By analyzing existing cross correlation between Plains GP Holdings and Torm PLC Class, you can compare the effects of market volatilities on Plains GP and Torm PLC and check how they will diversify away market risk if combined in the same portfolio for a given time horizon. You can also utilize pair trading strategies of matching a long position in Plains GP with a short position of Torm PLC. Check out your portfolio center. Please also check ongoing floating volatility patterns of Plains GP and Torm PLC.

Diversification Opportunities for Plains GP and Torm PLC

0.0
  Correlation Coefficient

Pay attention - limited upside

The 3 months correlation between Plains and Torm is 0.0. Overlapping area represents the amount of risk that can be diversified away by holding Plains GP Holdings and Torm PLC Class in the same portfolio, assuming nothing else is changed. The correlation between historical prices or returns on Torm PLC Class and Plains GP is a relative statistical measure of the degree to which these equity instruments tend to move together. The correlation coefficient measures the extent to which returns on Plains GP Holdings are associated (or correlated) with Torm PLC. Values of the correlation coefficient range from -1 to +1, where. The correlation of zero (0) is possible when the price movement of Torm PLC Class has no effect on the direction of Plains GP i.e., Plains GP and Torm PLC go up and down completely randomly.

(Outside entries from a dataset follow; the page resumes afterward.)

-- ==== Sys2Proof/Machine/Scroll.lean ====
section
/-! DEFINITION. The Scroll loader of a pen (07 R183 to R192): streamed layers brought into the window groups. -/
namespace Sys2Proof.Machine

/-- Tiles of streamed layer `j` per pen. -/
def Image.tilesOf (x : Image) (j : Nat) : Nat := (x.layers[j]?).elim 0 (·.streamTiles)

/-- The expanded sheets of a layer on a pen: bodies, two tiles each, then sidebands, 32 tiles each (07 R185, R193). -/
def State.expandedOf (s : State) (f n j : Nat) : List Nat := getND (s.fold f).expanded (j * 64 + s.penIndex f n) []

/-- Tile `t` of layer `j` on pen `n` in engine form, and whether it is poisoned (07 R183, R185). -/
def State.streamTile (s : State) (f n j tiles t : Nat) : List Byte × Bool :=
  let l := s.expandedOf f n j
  let body := s.sheetOffset f (l.getD (t / 2) 0) + t % 2 * 32768
  let side := s.sheetOffset f (l.getD (ceilDiv tiles 2 + t / 32) 0) + t % 32 * 2048
  (s.read body 32768 ++ s.read side 2048, s.poisoned body 32768 || s.poisoned side 2048)

/-- The window groups of a pen, all free before the first load. -/
def State.groupsOf (s : State) (f n : Nat) : List Group :=
  if (s.pen n).groups.isEmpty then List.replicate (s.fold f).depthUsed ⟨none, false⟩ else (s.pen n).groups

/-- The loader of pen `n` brings the next layer in the cyclic order into its group, if that is free; a window that an abandoned step has dropped is
loaded again once a step is republished or published (07 R192). -/
def loadLayer (n : Nat) (s : State) : State :=
  match s.penFold n with
  | none => s
  | some f =>
    match s.activeImage f with
    | none => s
    | some x =>
      let layers := s.mainLayers f
      let j := (s.pen n).nextLayer
      let gs := s.groupsOf f n
      let g := j % max 1 gs.length
      let hold := (s.pen n).dropped && (s.fold f).step.isNone && (s.fold f).nextWork.isEmpty
      if hold || !(s.fold f).streamed || layers = 0 || gs.isEmpty || !(gs[g]?).any (fun g => g.layer.isNone) then s else
      let tiles := x.tilesOf j
      let base := slateAt n ((x.fixedSlots + g * x.groupSlots) * 65536)
      let s := (List.range tiles).foldl (fun s t =>
        let b := s.streamTile f n j tiles t
        putBytes (base + t * 34816) b.1 b.2 s) s
      s.modPen n (fun p => { p with groups := gs.set g ⟨some j, true⟩, nextLayer := (j + 1) % layers, dropped := false })

/-- SCROLL_LAYER_LOAD (07 R190). -/
def execScrollLayerLoad (n : Nat) (s : State) : Host.Outcome State Fault Refusal := .next (serve s (loadLayer n))

end Sys2Proof.Machine
end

Pair Corralation between Plains GP and Torm PLC

Given the investment horizon of 90 days Plains GP Holdings is expected to generate 0.56 times more return on investment than Torm PLC. However, Plains GP Holdings is 1.79 times less risky than Torm PLC. It trades about 0.1 of its potential returns per unit of risk. Torm PLC Class is currently generating about -0.28 per unit of risk. If you would invest  1,854  in Plains GP Holdings on September 2, 2024 and sell it today you would earn a total of  148.00  from holding Plains GP Holdings or generate 7.98% return on investment over 90 days.
Time Period3 Months [change]
DirectionFlat 
StrengthInsignificant
Accuracy100.0%
ValuesDaily Returns

Plains GP Holdings  vs.  Torm PLC Class

 Performance 
       Timeline  
Plains GP Holdings 

Risk-Adjusted Performance

7 of 100

 
Weak
 
Strong
OK
Compared to the overall equity markets, risk-adjusted returns on investments in Plains GP Holdings are ranked lower than 7 (%) of all global equities and portfolios over the last 90 days. Even with relatively weak technical and fundamental indicators, Plains GP may actually be approaching a critical reversion point that can send shares even higher in January 2025.
Torm PLC Class 

Risk-Adjusted Performance

0 of 100

 
Weak
 
Strong
Very Weak
Over the last 90 days Torm PLC Class has generated negative risk-adjusted returns adding no value to investors with long positions. In spite of weak performance in the last few months, the Stock's primary indicators remain rather sound which may send shares a bit higher in January 2025. The latest tumult may also be a sign of longer-term up-swing for the firm shareholders.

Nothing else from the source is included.